There are a bounty of well known machine learning algorithms, both supervised (Decision Tree, K Nearest Neighbor, Logistical Regression) and unsupervised (clustering, anomaly detection). The only catch is that these algorithms are designed to work with numbers, not text. The act of using numeric based data mining methods on text is known as duo-mining.
So before you can utilize these algorithms, you first have to transform text into a format suitable for use in these number based algorithms. One of the most popular methods people first learn is how to create a Term Document Matrix (TDM). The easiest way to understand this concept is, of course, to do an example.
Let’s start by loading the required library
install.packages("tm") # if not already installed library(tm)
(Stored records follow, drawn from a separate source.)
/-- POLL with a frame pending: P4 to P6 on the state P3 left, then the exit (R152, R160). -/
theorem pollPending_eq_next {s t : State} (hp : s.rxstate = .framePending) (h : pollPending s = .next t) :
    ∃ e u, polledLength s ≤ s.params.rxCap ∧ pollFrame (polledRead s).1 (polledRead s).2 (pulled s e) = .next u
      ∧ t = pollLeave u := by
  obtain ⟨e, heq⟩ := pollPending_eq hp
  rw [heq] at h
  split at h
  · cases h
  · next hcap =>
    obtain ⟨u, hu, ht⟩ := andThen_eq_next.1 h
    cases ht
    exact ⟨e, u, Nat.not_lt.1 hcap, hu, rfl⟩

theorem pollPending_completed {s t : State} (hp : s.rxstate = .framePending) (h : pollPending s = .next t) :
    Completed s t := by
  obtain ⟨e, u, hcap, hu, rfl⟩ := pollPending_eq_next hp h
  obtain ⟨rx, hrx, fid, opt, telemetry, packet, rv, status, n, e', rfl, hstatus, hrv, hopt⟩ :=
    pollFrame_interpreted (s := pulled s e) rfl hu
  obtain ⟨st, e'', -, hleave⟩ := pollLeave_eq
    { pulled s e with rx, fid, opt, telemetry, packet, rv, status, note := (pulled s e).note ++ [n], env := e' }
  rw [hleave]
  refine
    { opt := .inr ?_
      rx := .inr ?_
      rv := fun hr => .inr ((hrv hr).resolve_left nofun)
      status := .inr hstatus
      drvcode := .inr (by rintro c ⟨⟩; exact isStatus_polledRead s)
      rxstate := .inr ⟨nofun, rfl⟩
      note := List.prefix_append _ _
      drvlog := by simp [pulled] }
  · rcases hopt with rfl | rfl | ⟨d, hd, rfl⟩
    · exact optLoaded_none
    · exact optLoaded_none
    · exact optLoaded_ofBytes hd
  · rcases hrx with rfl | ⟨k, rfl⟩
    · exact rxReceived_none _
    · exact rxReceived_received k ((length_polledRead s).trans_le hcap)

theorem pollOp_completed {s t : State} (h : pollOp s = .next t) : Completed s t := by
  unfold pollOp at h
  split at h
  · exact pollPending_completed ‹_› h
  · cases h
    exact .refl s

/-- Every instruction that completes leaves what a completed operation can. -/
theorem exec_completed {i : Instr} {s t : State} (h : exec i s = .next t) : Completed s t := by
  cases i with
  | encode => exact encodeOp_completed h
  | decode => exact guardOptLen_completed h decodeOp_completed
  | dsysinfo => exact dsysinfoOp_completed h
  | dlastpkt => exact dlastpktOp_completed h
  | drepeat => exact drepeatOp_completed h
  | poll => exact guardOptLen_completed h pollOp_completed
  | collect line => exact guardOptLen_completed h collectOp_completed
  | sendPing => exact guardOptLen_completed (show execSendPing s = _ from h) sendCommand_completed
  | sendReqsys => exact guardOptLen_completed (show execSendReqsys s = _ from h) sendCommand_completed
  | sendReqpkt => exact guardOptLen_completed (show execSendReqpkt s = _ from h) sendCommand_completed
  | sendRetx line => exact execSendRetx_completed h
  | reserved0 => exact finish_completed (by decide) h
  | reservedC => exact finish_completed (by decide) h
  | reservedD => exact finish_completed (by decide) h
  | reservedE => exact finish_completed (by decide) h
  | reservedF => exact finish_completed (by decide) h
  | irq => exact execIrq_completed h
  | frameCmdPing => exact buildCommand_completed h
  | frameCmdRetransmit => exact buildRetransmit_completed h
  | frameCmdSysinfo => exact buildCommand_completed h
  | frameCmdLastpkt => exact buildCommand_completed h
  | frameRespPong => exact (execFrameRespPong_dispatched h).completed
  | frameRespRepeated => exact (execFrameRespRepeated_dispatched h).completed
  | frameRespSysinfo => exact (execFrameRespSysinfo_dispatched h).completed
  | frameRespLastpkt => exact (execFrameRespLastpkt_dispatched h).completed
  | frameUnrecognized fid => exact (execFrameUnrecognized_dispatched h).completed

/-! ## Each event -/

theorem writeOpt_completed {bytes : List Byte} {s t : State} (h : writeOpt bytes s = .next t) : Completed s t := by
  unfold writeOpt at h
  split at h
  · cases h
  · split at h <;> cases h
    · exact { opt := .inr (optLoaded_malformed _), rv := nofun }
    · exact { opt := .inr (optLoaded_ofBytes (Nat.not_lt.1 ‹_›)), rv := nofun }

theorem writeRxbuf_completed {bytes : List Byte} {s t : State} (h : writeRxbuf bytes s = .next t) : Completed s t := by
  unfold writeRxbuf at h
  split at h
  · cases h
  · next hfits =>
    obtain ⟨hcap, hlen⟩ := not_or.1 hfits
    cases h
    rw [← Buf.received_eq (k := 0) (Nat.not_le.1 hlen)]
    exact { rx := .inr (rxReceived_received 0 (Nat.not_lt.1 hcap)) }

theorem request_completed {ctx : Context} {op : BitVec 4} {line : List Byte} {s t : State}
    (h : request ctx op line s = .next t) : Completed s t := by
  cases ctx with
  | mainLoop => exact exec_completed h
  | interrupt => cases h

theorem acceptDriverCall_eq_next {ctx : Context} {s t : State} (h : acceptDriverCall ctx s = .next t) : t = s := by
  cases ctx with
  | mainLoop => cases h; rfl
  | interrupt => cases h

theorem whenReady_eq_next {f : State → Result} {s t : State} (h : whenReady s f = .next t) :
    s.boot = .ready ∧ f s = .next t := by
  cases hb : s.boot with
  | ready => exact ⟨rfl, by rwa [whenReady_of_ready hb] at h⟩
  | notBooted => simp [whenReady, hb] at h
  | failed => simp [whenReady, hb] at h

/-- An event the block takes after boot only. -/
theorem whenReady_completed {f : State → Result} {s t : State} (h : whenReady s f = .next t)
    (hf : f s = .next t → Completed s t) : s.boot = .ready ∧ Completed s t :=
  (whenReady_eq_next h).imp_right hf

/-- What an accepted event can do: start the process again (R215), boot it (R220), nothing before the end of the boot sequence
(R195), or after it what a completed operation can. -/
theorem acceptEvent_cases {e : Event} {s t : State} (h : acceptEvent e s = .next t) :
    (∃ p, e = .restart p ∧ t = State.resetWith p s.inputs s.env)
      ∨ (∃ radioOk, e = .boot radioOk ∧ bootSequence radioOk s = .next t)
      ∨ (s.boot ≠ .ready ∧ t = s)
      ∨ (s.boot = .ready ∧ Completed s t) := by
  cases e with
  | restart p => cases h; exact .inl ⟨p, rfl, rfl⟩
  | boot radioOk => exact .inr (.inl ⟨radioOk, rfl, h⟩)
  | edge =>
    rw [acceptEvent, acceptEdge] at h
    split at h
    · exact .inr (.inr (.inr ⟨‹_›, exec_completed h⟩))
    · cases h
      exact .inr (.inr (.inl ⟨‹_›, rfl⟩))
  | request ctx op line => exact .inr (.inr (.inr (whenReady_completed h request_completed)))
  | writeFidin b =>
    rw [acceptEvent] at h
    exact .inr (.inr (.inr (whenReady_completed h fun hu => by cases hu; exact {})))
  | writeOpt bytes => exact .inr (.inr (.inr (whenReady_completed h writeOpt_completed)))
  | writeRxbuf bytes => exact .inr (.inr (.inr (whenReady_completed h writeRxbuf_completed)))
  | writeOther r =>
    rw [acceptEvent] at h
    exact .inr (.inr (.inr (whenReady_completed h nofun)))
  | read r => exact .inr (.inr (.inr (whenReady_completed h fun hu => by cases hu; exact .refl s)))
  | driverCall ctx => exact .inr (.inr (.inr (whenReady_completed h fun hu => acceptDriverCall_eq_next hu ▸ .refl s)))
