-- ==== Sys2Proof/Decode.lean ====
section
/-! DEFINITION. Decoding of the 32-bit command word, total, rejecting reserved words by name (spec/30_encoding.md R90 to R96), and the encoder. -/

namespace Sys2Proof

/-- Why a word is no command (spec/30_encoding.md R94). Both make the word reserved. -/
inductive DecodeReject where
  /-- Bits 31..4 are not all zero. -/
  | highBits
  /-- OP is none of 0, 1, 2, 3, 8. -/
  | reservedOp (op : BitVec 4)
deriving DecidableEq, Repr

/-- The command a word stands for: field OP (bits 3..0) selects it, field Z (bits 31..4) must be 0
(spec/30_encoding.md R91, R93, R94). -/
def decode (w : Word) : Except DecodeReject Instr :=
  if w.extractLsb' 4 28 = 0#28 then
    match w.extractLsb' 0 4 with
    | 0x0#4 => .ok .nop
    | 0x1#4 => .ok .repackLin
    | 0x2#4 => .ok .repackTile
    | 0x3#4 => .ok .rleEnc
    | 0x8#4 => .ok .abort
    | op => .error (.reservedOp op)
  else .error .highBits

/-- The word of a command (spec/30_encoding.md R93). -/
def encode : Instr → Word
  | .nop => 0x00000000#32
  | .repackLin => 0x00000001#32
  | .repackTile => 0x00000002#32
  | .rleEnc => 0x00000003#32
  | .abort => 0x00000008#32

/-- What `decode` reads from the `nbits` low bits `w` of a command word, every bit above them 0; none where it
refuses or where the bits do not fit one word (spec/30_encoding.md R96: every command is one 32-bit word). -/
def decodeTableWord (nbits w : Nat) : Option Instr :=
  if w % 2 ^ nbits < 2 ^ 32 then
    match decode (BitVec.ofNat 32 (w % 2 ^ nbits)) with
    | .ok i => some i
    | .error _ => none
  else none

end Sys2Proof
end

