-- ==== Sys2Proof/Config.lean ====
section
/-! DEFINITION. What an implementation or a platform fixes, and the free values the spec leaves open (spec/00_scope.md R6; spec/93_implementation_defined.md section 2). -/

namespace Sys2Proof.Config

/-- The last buffer-memory address, MEM_SIZE - 1, of `State.reset`. DESIGN CHOICE (notes/assumptions/1.md): MEM_SIZE is OPEN
in the spec (spec/00_scope.md R6). `State.powerUp` takes it as an argument, every state carries its own, and only the one
argument-less `State.reset` needs a number; MEM_SIZE = 4096 is that of spec/95_test_vectors.md. No statement rests on it. -/
def resetMemTop : Word := 0x00000FFF#32

/-- BLK_BASE, where the platform places the register window on the host bus: OPEN (spec/20_memory.md R75).
The port sees offsets only, so no step reads it. -/
opaque blkBase : Nat

/-- The host-bus address of a register offset (spec/10_state.md R22: offsets count from BLK_BASE). -/
def busAddress (off : BitVec 8) : Nat := blkBase + off.toNat

/-- FREE VALUE (notes/assumptions/4.md): the `n`-th unspecified register value a host read is given
(spec/10_state.md R43). -/
opaque drawWord : Nat → Word

/-- FREE VALUE (notes/assumptions/4.md): the `n`-th unspecified byte a host read is given (spec/20_memory.md R64). -/
opaque drawByte : Nat → Byte

/-- FREE VALUE (notes/assumptions/5.md): what the `n`-th warm reset of a running command leaves at address `a` of its
output windows (spec/70_reset_and_hazards.md R282; spec/93_implementation_defined.md I13). -/
opaque residue (n a : Nat) : Byte

end Sys2Proof.Config
end

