@[simp] theorem State.padAcc_regs : s.padAcc.regs = s.regs := rfl
@[simp] theorem State.padAcc_done : s.padAcc.done = s.done := rfl
@[simp] theorem State.padAcc_err : s.padAcc.err = s.err := rfl
@[simp] theorem State.padAcc_rej : s.padAcc.rej = s.rej := rfl
@[simp] theorem State.padAcc_errCode : s.padAcc.errCode = s.errCode := rfl
@[simp] theorem State.padAcc_padded : s.padAcc.padded = s.padded := rfl
@[simp] theorem State.padAcc_inCount : s.padAcc.inCount = s.inCount := rfl
@[simp] theorem State.padAcc_outCount : s.padAcc.outCount = s.outCount := rfl
@[simp] theorem State.padAcc_idxCount : s.padAcc.idxCount = s.idxCount := rfl
@[simp] theorem State.padAcc_tileCount : s.padAcc.tileCount = s.tileCount := rfl
@[simp] theorem State.padAcc_errInfo : s.padAcc.errInfo = s.errInfo := rfl
@[simp] theorem State.padAcc_latched : s.padAcc.latched = s.latched := rfl
@[simp] theorem State.padAcc_phase : s.padAcc.phase = s.phase := rfl
@[simp] theorem State.padAcc_lop : s.padAcc.lop = s.lop := rfl
@[simp] theorem State.padAcc_abortReq : s.padAcc.abortReq = s.abortReq := rfl
@[simp] theorem State.padAcc_inSr : s.padAcc.inSr = s.inSr := rfl
@[simp] theorem State.padAcc_inLeft : s.padAcc.inLeft = s.inLeft := rfl
@[simp] theorem State.padAcc_acc : s.padAcc.acc = padByte s.latched.bout s.latched.pOut s.accN s.acc := rfl
@[simp] theorem State.padAcc_accN : s.padAcc.accN = s.accN := rfl
@[simp] theorem State.padAcc_hdrI : s.padAcc.hdrI = s.hdrI := rfl
@[simp] theorem State.padAcc_palI : s.padAcc.palI = s.palI := rfl
@[simp] theorem State.padAcc_runActive : s.padAcc.runActive = s.runActive := rfl
@[simp] theorem State.padAcc_runColor : s.padAcc.runColor = s.runColor := rfl
@[simp] theorem State.padAcc_runRep : s.padAcc.runRep = s.runRep := rfl
@[simp] theorem State.padAcc_mem : s.padAcc.mem = s.mem := rfl
@[simp] theorem State.padAcc_memTop : s.padAcc.memTop = s.memTop := rfl
@[simp] theorem State.padAcc_memSize : s.padAcc.memSize = s.memSize := rfl
@[simp] theorem State.padAcc_unseen : s.padAcc.unseen = s.unseen := rfl
@[simp] theorem State.padAcc_draws : s.padAcc.draws = s.draws := rfl
@[simp] theorem State.padAcc_replies : s.padAcc.replies = s.replies := rfl
@[simp] theorem State.padAcc_agenda : s.padAcc.agenda = s.agenda := rfl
Now let’s create a simple vector of strings.
wordVC <- c("I like dogs", "A cat chased the dog", "The dog ate a bone", "Cats make fun pets")
Now we are going to place the strings into a data type designed for text mining (from the tm package) called corpus. A corpus simply means the full collection of text you want to work with.
corpus <- (VectorSource(wordVC)) corpus <- Corpus(corpus) summary(corpus)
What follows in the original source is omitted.